In the case of without PBO, the problem is that the driver only upload the texture when we draw with it, so even if I do many glTexSubImage (it will be copied in the CPU driver managed memory until it is used), when I will draw for example a quad with the texture, the surface allocation will be done on the GPU, and the transfer for the whole texture will be executed on the frame that draw that quad…

In the case of the PBO, I haven’t found a mode that does what I want, and it is even slower since there is one more allocation done on the GPU memory…

Anyone know a way to force a subloading of a texture on the GPU?!

Thanks,

J-P

There is no way, as you can’t know what the driver is doing behind the scene. Still, PBO should be the answer as it enables async transfer. You argument that PBO is slower, because it requires another allocation, is a bit pointless, as you can pre-allocate the PBO memory in andvance.

Like Zengar said, there’s no way to be sure. I also came across this problem some time ago and at that moment I was able to force it by inserting some dummy code:

  • send texture data
  • attach texture to FBO
  • activate FBO
  • deactivate FBO

but I can’t guaranty this will work on all GPUs/drivers.

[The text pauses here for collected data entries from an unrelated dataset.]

/-- The log writer. With no packet open, the oldest queued packet is written behind its header where it fits whole;
the sequence number rises, the gap flag goes with it. A payload of firmware joins the open packet. A bank that has no
room while the other is empty waits for a swap. Clauses that rest on the model's choices follow log entry 2. -/
def Obligations.LogPackets : Prop :=
  (∀ (p : LogPkt) (r : List LogPkt) (s : State), s.mgmtOn = true → s.mgmt.log.hq = p :: r →
    s.mgmt.log.openPkt = none → s.mgmt.log.fill.length + p.words.length + 1 ≤ 2047 →
    ∃ t, exec .logPacketWrite s = .next t ∧ t.mgmt.log.hq = r ∧
      t.mgmt.log.fill = s.mgmt.log.fill ++ logHeader p.type false s.mgmt.log.gap s.mgmt.log.seq p.words.length :: p.words ∧
      t.mgmt.log.seq = s.mgmt.log.seq + 1 ∧ t.mgmt.log.gap = false ∧ t.mgmt.log.drain = s.mgmt.log.drain ∧
      t.mgmt.log.dropped = s.mgmt.log.dropped ∧ t.chan = s.chan ∧ t.hlm = s.hlm ∧ t.port = s.port ∧ t.dram = s.dram) ∧
  (∀ (p : LogPkt) (r : List LogPkt) (s : State), s.mgmtOn = true → s.mgmt.log.hq = p :: r →
    s.mgmt.log.openPkt = none → 2047 < s.mgmt.log.fill.length + p.words.length + 1 → s.mgmt.log.drain = [] → s.mgmt.log.fill ≠ [] →
    exec .logPacketWrite s = .next (s.updLog fun l => { l with waiting := some (p.words.length + 1) })) ∧
  (∀ (att : Bool) (code : BitVec 16) (d : Nat) (s : State), s.mgmt.log.openPkt = none → s.mgmt.log.hq = [] →
    s.mgmt.fw.st ≠ .restarting → s.mgmtOn = true → s.mgmt.log.fill.length + d + 1 ≤ 2047 → s.mgmt.log.fill.length < 2046 →
    exec (.fwLogPacket (.openPkt att code d)) s = .next (s.updLog fun l => { l with
      openPkt := some {
        type := 2, mark := l.fill.length, words := [bit1 att ++ (0 : BitVec 15) ++ code], trunc := false,
        openedAt := s.now, abandoned := false, attention := att, code := code } })) ∧
  (∀ (w : Word) (p : OpenPkt) (s : State), s.mgmt.log.openPkt = some p → p.trunc = false →
    p.mark + 1 + p.words.length < 2047 → p.words.length < 254 →
    exec (.fwLogPacket (.payload w)) s =
      .next (s.updLog fun l => { l with openPkt := some { p with words := p.words ++ [w] } })) ∧
  (∀ (p : OpenPkt) (s : State), s.mgmtOn = true → s.mgmt.log.openPkt = some p → p.abandoned = false →
    (∃ t, exec (.fwLogPacket .closePkt) s = .next t ∧ t.mgmt.log.openPkt = none ∧
      t.mgmt.log.fill = s.mgmt.log.fill ++
        logHeader p.type p.trunc s.mgmt.log.gap s.mgmt.log.seq p.words.length :: p.words) ∧
    (∃ t, exec .logPacketTimeout s = .next t ∧ t.mgmt.log.openPkt = none ∧ t.clk.now = max s.clk.now (p.openedAt + 10000) ∧
      t.mgmt.log.truncated = satInc s.mgmt.log.truncated ∧
      t.mgmt.log.fill = s.mgmt.log.fill ++ logHeader p.type true s.mgmt.log.gap s.mgmt.log.seq p.words.length :: p.words))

Here is how I use the PBO:

First frame :
Generate the texture/PBO
Bind the texture/PBO
glBufferData( GL_PIXEL_UNPACK_BUFFER_ARB, nDataSize, NULL, (GLenum)m_eDataStoreType );
glTexImage2D(GL_TEXTURE_2D, 0, 4, unInitTextureSize, unInitTextureSize, 0, GL_RGBA, GL_UNSIGNED_BYTE, NULL);
glBufferSubData( GL_PIXEL_UNPACK_BUFFER_ARB, unCurrentOffset*unChunkSize, unChunkSize, data );

Others frames:
Bind the texture/PBO
glBufferSubData( GL_PIXEL_UNPACK_BUFFER_ARB, unCurrentOffset*unChunkSize, unChunkSize, data );

Last frame:
Bind the texture/PBO
glBufferSubData( GL_PIXEL_UNPACK_BUFFER_ARB, unCurrentOffset*unChunkSize, unChunkSize, data );
glTexSubImage2D( GL_TEXTURE_2D, 0, 0, 0, unInitTextureSize, unInitTextureSize, GL_RGBA, GL_UNSIGNED_BYTE, NULL );
Draw a Quad with the texture

But I get a glitch (mem allocation on the gpu and upload)on the glTexSubImage, it look like if the driver doesn’t use the PBO on the GPU memory… I use GL_STATIC_DRAW, but I’ve try with other mode and I’ve pretty much the same results. I also try with map/unmap, and still have the same results…

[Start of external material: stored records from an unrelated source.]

-- ==== Sys2Proof/Tests/Slice0.lean ====
section
/-! SUPPORT. Tests: ill-formed terms that the checks refuse, one step each of some commands, and for every statement states
and operands that meet its hypotheses. -/

namespace Sys2Proof.Tests

set_option Elab.async false

open Sys2Proof Sys2Proof.Machine

/-! ## States -/

/-- A state with every domain powered. -/
def wOn : State := State.reset.updPwr fun p => { p with dom := Vector.replicate 39 4 }

/-- The block up, with a full map of one SID. -/
def wMap : State :=
  (wOn.updMap fun q => { q with mapped := BitVec.allOnes 64, nsid := 1 }).updBoot fun b => { b with ph := .up }

/-- The same, with module 2 active. -/
def wUp : State := wMap.updHlm 2 fun h => { h with link := .active }

def wHdr : ReqHdr := { port := 1, tag := 5, szf := 0, addr := 0x1000 }

def wHlm (f : Hlm → Hlm) : State := wUp.updHlm 2 f
/-- The same with the PLL locked. -/
def wLk (f : Hlm → Hlm) : State := (wHlm f).updClk fun k => { k with pllLock := true }

/-- An accepted write of port 1 to line 0x1000. -/
def wRq : Rq :=
  { seq := 0, kind := .wr64, port := 1, tag := 3, cls := 3, ch := 0, twin := false, half := false, loc := ⟨0, 0, 0, 0, 0, 0⟩,
    addr := 0x1000, data := 7, mask := 0, aop := 0, asz := 0, nr := false, yellow := false, accAt := 0, held := false,
    after := 0 }

def wTag : TagRec := { port := 1, tag := 5, seq := 0, kind := .rd64, ch := none, idx := none, accAt := 0 }
def wHdr1 : ReqHdr := { port := 1, tag := 5, szf := 1, addr := 0x1000 }
def wHdr0 : ReqHdr := { port := 1, tag := 5, szf := 0, addr := 0 }
def wHdrU : ReqHdr := { port := 1, tag := 5, szf := 0, addr := 1 }
def wHdrTop : ReqHdr := { port := 1, tag := 5, szf := 0, addr := 0xFFFFFFFFC0 }
def wHdrL : ReqHdr := { port := 1, tag := 5, szf := 0, addr := 0x1008 }
def wFence : Fence := { seq := 0, port := 1, tag := 5, all := false }

/-- A DATA flit with number 0 that acknowledges flit 7 and holds a NOP in slot 0 and a RD64 in slot 1. -/
def wFlitHdr (ftype : BitVec 4) (seq : BitVec 12) : FlitHdr :=
  { nak := false, ackv := true, ccr := 0, wcr := 0, rcr := 0, fhs := 0, ftype := ftype, ack := 7, seq := seq }
/-- Its words written out: the header, empty slots and the CRC. -/
def wFlit (ftype : BitVec 4) : BitVec 2048 :=
  if ftype = 1 then BitVec.ofNat 2048 (0x2000001007000 + 2 ^ 1984 * 0x29fb6349c24d784f)
  else if ftype = 2 then BitVec.ofNat 2048 (0x2000002007000 + 2 ^ 1984 * 0xfd34321a5430629d)
  else BitVec.ofNat 2048 (0x2000003007000 + 2 ^ 1984 * 0x70dea272414286a2)
/-- The same with a NAK. -/
def wFlitNak (ftype : BitVec 4) : BitVec 2048 :=
  if ftype = 1 then BitVec.ofNat 2048 (0x6000001007000 + 2 ^ 1984 * 0xf56dc835740c944f)
  else BitVec.ofNat 2048 (0x6000002007000 + 2 ^ 1984 * 0x21a29966e2718e9d)
def wTx (sends : Nat) : TxFlit :=
  { seq := 7, fhs := 0, rcr := 1, wcr := 0, ccr := 0, slots := 0, sends := sends, sentAt := 100 }
/-- A flit that an acknowledgment of flit 7 leaves. -/
def wTxAt (sends : Nat) : TxFlit := { wTx sends with seq := 8 }
def wWin : Window := { openedAt := 50, length := 1000, thresh := 3, count := 1 }
def wMgmt (f : Mgmt → Mgmt) : State := wUp.updMgmt f
def wFw (f : Fw → Fw) : State := wUp.updFw fun x => f { x with st := .ready }
def wMb (k : Mb) (f : Mailbox → Mailbox) : State := (wFw id).updMb k fun b => f { b with owner := some 0x21 }
def wOcc (e : Ev) : Occ := { e := e, cause := 1, detA := 2, detB := 3, tb := 4 }
def wEvs (e : Ev) (f : EvSrc → EvSrc) : State := (wUp.updEv e f).updMgmt fun g => { g with occq := [wOcc e] }
def wCfgReq (w : Bool) : CfgReq :=
  { seq := 0, port := 1, tag := 5, write := w, off := 0x200, v := 5, held := false, started := true }
def wAcc (o : BitVec 24) (v : Option Word) : Access := { who := 0x21, org := .inband 2 0, off := o, wr := v }
def wBytes (n : Nat) : List Byte := [0x00, 0x02, 0x00, 0x05, 0x00, 0x00, 0x00].take n
def wLog (f : SilkLog → SilkLog) : State := wUp.updLog f
def wPkt : LogPkt := { type := 1, words := [1, 2, 3, 4, 5] }
def wOpen : OpenPkt :=
  { type := 2, mark := 0, words := [7], trunc := false, openedAt := 40, abandoned := false, attention := false, code := 0 }
def wCmdWord : Word := 0x04205000
def wLoc : Loc := ⟨0, 0, 1, 2, 5, 3⟩
def wEnt (k : RKind) (st : EState) : Entry :=
  { idx := 4, st := st, kind := k, cls := 3, gport := 33, tag := 5, loc := wLoc, data := 9, colAt := 20,
    mask := fullMask false }
def wChan (f : Chan → Chan) : State := wUp.updChan 3 f
def wSt (f : ChanSt → ChanSt) : State := wChan fun c => c.updSt f
def wTt (l : List Entry) : State := wSt fun x => { x with tt := l }
def wResp : Resp :=
  { idx := 4, mod := 2, epoch := 0, port := 1, tag := 5, opc := 1, status := 0, poison := false, dsz := 3, data := 9, cls := 3,
    at_ := 0 }
def wRsv : Rsv := { port := 33, loc := wLoc, twin := false, at_ := 7, prot := true }
def wErr (p : Nat) : SymErr := { pos := p, xor := 3 }
def wLb : LbSlot := { line := some wLoc, valid := true, data := 0x500 }
def wLbe (e : Entry) : State :=
  wSt fun x => { x with tt := [{ e with st := .lb, lb := 2 }], lb := upd x.lb 2 fun _ => wLb, rsv := [wRsv] }
def wBank (f : BankSt → BankSt) : State := wChan fun c => c.updBank 9 f
def wGate : GateList := { len := 2, en := true, cycle := 1000, dur := Vector.replicate 16 100 }
def wEntLb (k : RKind) : Entry := { wEnt k .lb with lb := 2 }
def wNext (i : Instr) (s : State) : State :=
  match exec i s with
  | .next t => t
  | .fault _ => s
  | .refused _ => s
def wTag3 : TagRec := { wTag with tag := 3, kind := .wr64 }
def wTagIx : TagRec := { wTag with ch := some 3, idx := some 4 }
def wRqOf (k : RKind) : Rq := { wRq with kind := k }
def wTrip : State := wSt fun x => { x with tt := [wEnt .rd64 .wait], tripHold := true }
def wIss (op : Zci) (t : Nat) : Issued := { op := op, at_ := t, loc := wLoc, tim := {} }
/-- An engine with a read that waits: its bank closed, open at the read's row, and open at another row. -/
def wActs : State := wSt fun x => { x with tt := [wEnt .rd64 .wait], hist := [wIss .act 100, wIss .pre 200] }
def wOpenAt (r : BitVec 14) (st : EState) : State := wSt fun x =>
  { x with tt := [wEnt .rd64 st], hist := [wIss .act 100],
           banks := upd x.banks wLoc.bank fun b => { b with row := some r, lastAct := 100 } }
def wCols : State := wOpenAt 5 .hit
def wPres : State := wOpenAt 6 .wait
/-- One entry, its bank open at a row, no command in the history. -/
def wOpenTo (r : BitVec 14) (e : Entry) : State := wSt fun x =>
  { x with tt := [e], banks := upd x.banks wLoc.bank fun b => { b with row := some r, lastAct := 100 } }
def wClk : State := wUp.updClk fun k => { k with pllLock := true }
def wCh (f : Chan → Chan) : State := (wUp.updClk fun k => { k with pllLock := true }).updChan 3 f
/-- Pseudo-channel 0 of as many channels from 10 on closes for a pause. -/
def wOff (k : Nat) : State :=
  (List.range k).foldl (fun s i => s.updChan (Fin.ofNat 64 (10 + i)) fun c => c.updPc 0 fun g => { g with pause := .closing }) (wCh id)
/-- A TMP burst in which every copy of the value is good. -/
def wBurst (v : BitVec 8) : BitVec 512 := ((~~~v ++ v).replicate 32).setWidth 512
def wTrk (f : Tracker → Tracker) : State := wCh fun c => c.updTrk 9 f
def wTrkEnt : TrkEnt := { i := 0, row := 5, v := 7, sweep := false, sweepAt := 0, perr := false }
def wPc (f : LaneGroup → LaneGroup) : State := wCh fun c => c.updPc 1 f
def wEye : Eye := { left := 10, right := 40 }
def wCmd (tag : BitVec 2) (w : Word) : FwCmd := { tag := tag, word := w, running := false }
/-- Firmware has taken this command from MB3. -/
def wTaken (w : Word) : State := wMb 3 fun b => { b with cmds := [wCmd 1 w] }
def wRep (hard : Bool) : Repair :=
  { hard := hard, loc := wLoc, phase := 7, nextRd := 16, done := 16, startAt := 50, buf := [], by_ := none }
def wFill : Entry := { wEnt .mwr .sram with purpose := .remapFill 2, maint := true }
def wPw (f : Power → Power) : State := (wUp.updClk fun k => { k with pllLock := true, refclkOk := true }).updPwr f
def wFwPw (f : Power → Power) : State := (wPw f).updFw fun x => { x with st := .ready }
def wBoot (f : Boot → Boot) : State := wUp.updBoot f
def wRep0 : BootReport := { mgmtPass := 3, retrain := 0, lanes := [], t7bad := 0, dies := [] }
/-- A command word of in-band port 33 with tag 1: opcode, argument. -/
def wWord (op : BitVec 7) (arg : BitVec 12) : Word := (0x21 : BitVec 11) ++ op ++ (1 : BitVec 2) ++ arg
/-- Firmware has taken it from MB3, whose window holds these fields (offset, bytes, value). -/
def wAsk (op : BitVec 7) (arg : BitVec 12) (l : List (Nat × Nat × Nat)) : State :=
  wMb 3 fun b => { b with cmds := [wCmd 1 (wWord op arg)], win := fieldsPut [] (wWord op arg) l }
def wStage (l : List (Nat × Nat × Nat)) : State :=
  ((wUp.updFw fun f => { f with st := .rom }).updBoot fun b => { b with stageOpen := true }).updMb 0 fun b =>
    { b with win := fieldsPut [] 0 l }
def wPort (f : Fuses → Fuses) : State := wUp.updFuse fun x => f { x with req := true }
/-- Fuses whose locks and Merrov digest let the factory be closed. -/
def wClose : Fuses :=
  { factory := true, locked := 0x2F, ackHigh := true, words := (List.range 12).map fun i => (738 + i, fuseWord 7),
    shadows := (List.range 12).map fun i => (4, i, 7) }
def wFc : FuseCmd :=
  { by_ := some (3, 1), op := 0x5A, region := 0, off := 0, count := 4, done := 2, base := 0, margin := false, vals := [],
    stage := 1, progs := [(2, 7)] }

glBufferSubData is slow. Use glMapBuffer + some fast memcopy + glUnMapBuffer. Fast memcopy function should be written to be cache frinedly, use registers, and other CPU trick. You can get ~50% gain compared to regular memcpy call.

Create several PBO’s and use them as circular buffer or call glBufferData with NULL before glMapBuffer call (to tell driver to discard previous PBO content).

Anyway… keep in mind that there is no any guaranties that this task would be finished within 0.5ms A lot more stuff in OS can stall your app (like simple window minimize stop even time-critical threads on 250ms).

It looks like if the driver, always want to have a copy of the texture in its managed memory.

I have try to use a dummy PBO, to avoid a glitch (whole texture upload).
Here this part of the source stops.